To compound matters, the Bowl’s amplification, which earlier in the season had been something to love, made the brass and winds sound tinny and thin, although the strings were rich and full. On the other hand, the sound system seemed primed for Bennett’s orchestral distillation of “Porgy and Bess.”

There was a time -- shame on us -- when a case had to be made in the classical world for Gershwin’s opera. Bennett’s “Symphonic Picture,” first done in 1943, played a part in getting the music out there, and not just the big tunes. But its beefed-up dance-band arrangements and invented transitions sound dated and quaint these days when we know the work and prefer our Gershwin straight.

The Philharmonic played it with silky, Hollywood-film-studio smoothness, which isn’t exactly what you want for this emotionally explosive score.

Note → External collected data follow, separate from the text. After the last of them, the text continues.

/-- Loop 3 driven high and held low, case input 1 beyond its limits, VBAT low on battery. -/
def loopProgram : Vector W32 32 := (Vector.replicate 32 (0 : W32)).set 0 0x18000000 |>.set 1 0x38000000
def caseProgram : Vector W32 32 := (Vector.replicate 32 (0 : W32)).set 0 0x54009632
def trippedLoop : State := { runState with fk := { runState.fk with active := loopProgram, lmode := 0x40 } }
def trippedCase : State := { runState with fk := { runState.fk with active := caseProgram, caseen := 2 } }
def trippedEnv : State := { inPhase .lockup with pwr := { (inPhase .lockup).pwr with bkpOnVdd := false } }
def tripPass : PassReading :=
  { closedPass with
    loop := closedPass.loop.set 3 { ohms := none, hold := .low }
    switch := closedPass.switch.set 1 { above := false, current := 15100 }
    envA := (Vector.replicate 3 false).set 0 true }
theorem witness_FrisketTrips : fieldOf (loopProgram.get 0) 28 4 = 1 ∧ bitOf (loopProgram.get 0) 23 = false ∧
    bitOf (loopProgram.get 0) 27 = true ∧ fieldOf (loopProgram.get 1) 28 4 = 3 ∧ bitOf (loopProgram.get 1) 27 = true ∧
    fieldOf trippedLoop.fk.lmode 6 2 = 1 ∧ loopDiffers (tripPass.loop.get 3) (some true) = true ∧
    (trippedLoop.fk.src.get 3).armed = true ∧ fieldOf (caseProgram.get 0) 28 4 = 5 ∧ bitOf (caseProgram.get 0) 26 = true ∧
    bitOf trippedCase.fk.caseen 1 = true ∧ fieldOf (caseProgram.get 0) 8 8 < (switchCode (tripPass.switch.get 1)).toNat ∧
    trippedEnv.pwr.phase = .lockup ∧ trippedEnv.fk.next.getD trippedEnv.fk.active = defaultProgram ∧
    tripPass.envA.get 0 = true ∧ responseOf zeroizing.fk 3 = 2 ∧ zeroizing.key.clear = false := by decide +kernel
/-- A trip of loop 0 at its first and at its last evaluation. -/
def tripAt (n : Nat) : Trip :=
  { evals := n, both := false, onlyA := true, onlyB := false, firstA := true, firstB := false, inLockup := false, resp := 1
    code := 0, time := 0, frac := 0, injected := false, erased := none }
def tripState (n : Nat) : State :=
  { runState with fk := { runState.fk with src := runState.fk.src.set 0 { armed := false, quiet := 7, trip := some (tripAt n) } } }
theorem witness_FrisketTrips_settled : sysLive (tripState 6) = true ∧ ((tripState 6).fk.src.get 0).trip = some (tripAt 6) ∧
    (tripAt 6).evals < 7 ∧ (tripAt 7).evals = 7 ∧ (tripAt 7).injected = false ∧ nextPosition (tripState 7) < 4030 ∧
    (tripState 7).imp.queue.length < 28 ∧ ((tripState 7).fk.src.get 0).armed = false ∧
    7 ≤ ((tripState 7).fk.src.get 0).quiet := by decide +kernel
/-- The levels at the input pins, and pins without VDDIO, in reset, in the power-fail sequence and in LOCKUP. -/
theorem witness_OutputPins : busLive State.reset = false ∧ busLive runState = true ∧ State.reset.pwr.phase = .reset ∧
    State.reset.pwr.vddio = true ∧ (inPhase .powerFail).pwr.phase = .powerFail ∧ (inPhase .lockup).pwr.phase = .lockup ∧
    { runState with pwr := { runState.pwr with vddio := false } }.pwr.vddio = false ∧
    ((generating 8).fe.ch.get 0).drv = true ∧ (generating 8).fe.gen = true ∧ 8 ≤ (generating 8).fe.phase ∧
    runState.port.ir.toNat = 1 ∧ { runState with port := { Port.reset with ir := 2 } }.port.ir.toNat = 2 ∧
    { runState with port := { Port.reset with ir := 0, isOpen := true } }.port.isOpen = true := by decide +kernel
theorem witness_FrisketRegisters : busLive mrState = true ∧ fkctlChange (fkctlWord runState) runState = false ∧
    fkctlChange (fkctlWord mrState ||| 0x10) mrState = false ∧ isClosing (closingState .waiting) = true ∧
    applyCheck mrState.fk.lmode mrState.fk.caseen mrState.fk.staging = 0 ∧ mrState.fk.staging = mrState.fk.active ∧
    applyCheck 0 0 (Vector.replicate 32 0) ≠ 0 ∧ applyCheck 0 0 (defaultProgram.set 0 0x58009633) = 0 ∧
    defaultProgram.set 0 0x58009633 ≠ mrState.fk.active ∧ legalRoom 0 (inPhase .makeready) = true ∧
    (inPhase .makeready).sl.incr = .none ∧ fkrespBad 0x0C00 = true ∧ fkrespBad 0x8000 = false ∧
    legalRoom 0 mrState = true := by decide +kernel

At the opening of Barber’s “Knoxville: Summer of 1915,” by contrast, there’s a danger that the lilting rhythms will turn into short, sing-song phrases. This was a pitfall not entirely avoided by Harth-Bedoya and soprano soloist Elissa Johnston. The composer’s musical gifts may have been limited, but they included an uncanny ability to set the natural rhythms of English prose. Interpreters need a long, flexible line and some sense of rubato.

Still, Johnston’s sense of child-like innocence -- the narrator is perhaps 6 years old -- was appealing. And she and Harth-Bedoya were fully responsive when this passage from James Agee’s “A Death in the Family” plunged into the child’s sudden and profound awareness of mortality, so deepened by Barber’s wonderful music.